Data provided
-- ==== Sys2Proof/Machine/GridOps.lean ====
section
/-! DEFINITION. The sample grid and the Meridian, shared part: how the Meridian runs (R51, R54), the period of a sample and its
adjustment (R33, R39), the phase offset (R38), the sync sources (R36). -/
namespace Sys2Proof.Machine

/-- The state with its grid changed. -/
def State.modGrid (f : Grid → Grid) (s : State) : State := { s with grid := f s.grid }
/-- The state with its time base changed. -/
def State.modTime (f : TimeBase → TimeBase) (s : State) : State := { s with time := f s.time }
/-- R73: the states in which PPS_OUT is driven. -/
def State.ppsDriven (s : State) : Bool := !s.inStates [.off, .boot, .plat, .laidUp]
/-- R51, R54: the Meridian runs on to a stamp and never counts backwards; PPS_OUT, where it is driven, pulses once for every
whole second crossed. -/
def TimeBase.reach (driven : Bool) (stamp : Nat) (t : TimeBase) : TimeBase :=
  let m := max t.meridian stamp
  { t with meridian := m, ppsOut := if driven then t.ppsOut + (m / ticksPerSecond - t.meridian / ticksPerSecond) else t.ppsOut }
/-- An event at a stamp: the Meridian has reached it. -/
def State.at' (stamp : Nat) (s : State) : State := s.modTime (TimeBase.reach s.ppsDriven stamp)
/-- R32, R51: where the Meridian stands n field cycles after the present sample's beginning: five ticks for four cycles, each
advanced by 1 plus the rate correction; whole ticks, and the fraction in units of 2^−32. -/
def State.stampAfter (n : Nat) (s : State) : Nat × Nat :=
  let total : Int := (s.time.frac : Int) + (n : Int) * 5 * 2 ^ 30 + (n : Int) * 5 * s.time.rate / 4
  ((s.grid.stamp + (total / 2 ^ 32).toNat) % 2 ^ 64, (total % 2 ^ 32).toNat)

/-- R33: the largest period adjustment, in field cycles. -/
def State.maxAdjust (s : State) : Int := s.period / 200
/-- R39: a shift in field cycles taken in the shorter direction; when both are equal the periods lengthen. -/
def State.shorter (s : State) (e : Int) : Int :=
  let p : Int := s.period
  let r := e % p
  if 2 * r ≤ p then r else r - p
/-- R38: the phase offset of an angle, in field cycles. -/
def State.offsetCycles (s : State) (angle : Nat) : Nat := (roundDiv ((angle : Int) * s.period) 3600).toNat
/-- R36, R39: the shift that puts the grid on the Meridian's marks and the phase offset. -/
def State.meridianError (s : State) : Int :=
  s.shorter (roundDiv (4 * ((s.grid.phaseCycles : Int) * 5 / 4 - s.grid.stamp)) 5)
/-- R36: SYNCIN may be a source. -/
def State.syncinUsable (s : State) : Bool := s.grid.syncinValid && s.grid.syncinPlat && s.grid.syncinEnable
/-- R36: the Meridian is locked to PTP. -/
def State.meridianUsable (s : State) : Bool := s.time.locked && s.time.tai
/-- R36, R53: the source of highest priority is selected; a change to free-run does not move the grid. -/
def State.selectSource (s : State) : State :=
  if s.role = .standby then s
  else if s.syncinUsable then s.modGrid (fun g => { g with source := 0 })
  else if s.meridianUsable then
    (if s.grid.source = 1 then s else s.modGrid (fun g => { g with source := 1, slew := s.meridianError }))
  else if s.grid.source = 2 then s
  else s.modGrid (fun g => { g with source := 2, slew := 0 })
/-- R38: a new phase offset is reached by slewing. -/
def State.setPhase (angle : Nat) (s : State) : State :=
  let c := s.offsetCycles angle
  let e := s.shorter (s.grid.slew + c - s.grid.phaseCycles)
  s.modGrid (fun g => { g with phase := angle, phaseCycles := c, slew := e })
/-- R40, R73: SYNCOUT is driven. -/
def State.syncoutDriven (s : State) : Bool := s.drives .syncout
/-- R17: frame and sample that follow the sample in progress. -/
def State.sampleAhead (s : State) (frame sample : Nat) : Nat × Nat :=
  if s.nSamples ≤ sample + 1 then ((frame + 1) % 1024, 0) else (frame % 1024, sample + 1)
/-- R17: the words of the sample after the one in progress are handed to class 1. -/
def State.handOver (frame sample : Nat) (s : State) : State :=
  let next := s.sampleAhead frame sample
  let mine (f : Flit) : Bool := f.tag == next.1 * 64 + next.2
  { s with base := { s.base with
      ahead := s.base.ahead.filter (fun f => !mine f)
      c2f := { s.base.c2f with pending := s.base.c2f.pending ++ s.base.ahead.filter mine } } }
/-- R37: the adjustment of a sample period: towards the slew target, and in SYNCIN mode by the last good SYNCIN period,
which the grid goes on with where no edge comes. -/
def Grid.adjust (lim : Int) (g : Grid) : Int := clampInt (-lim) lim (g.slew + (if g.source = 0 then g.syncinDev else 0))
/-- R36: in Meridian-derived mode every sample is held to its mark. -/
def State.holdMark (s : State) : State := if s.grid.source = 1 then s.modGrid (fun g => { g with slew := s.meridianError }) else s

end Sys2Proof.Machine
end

Work order
Set the material down exactly as written, starting at its first line. The line containing "grid changed. -/" is the last one to include.

Exercise response
-- ==== Sys2Proof/Machine/GridOps.lean ====
section
/-! DEFINITION. The sample grid and the Meridian, shared part: how the Meridian runs (R51, R54), the period of a sample and its
adjustment (R33, R39), the phase offset (R38), the sync sources (R36). -/
namespace Sys2Proof.Machine

/-- The state with its grid changed. -/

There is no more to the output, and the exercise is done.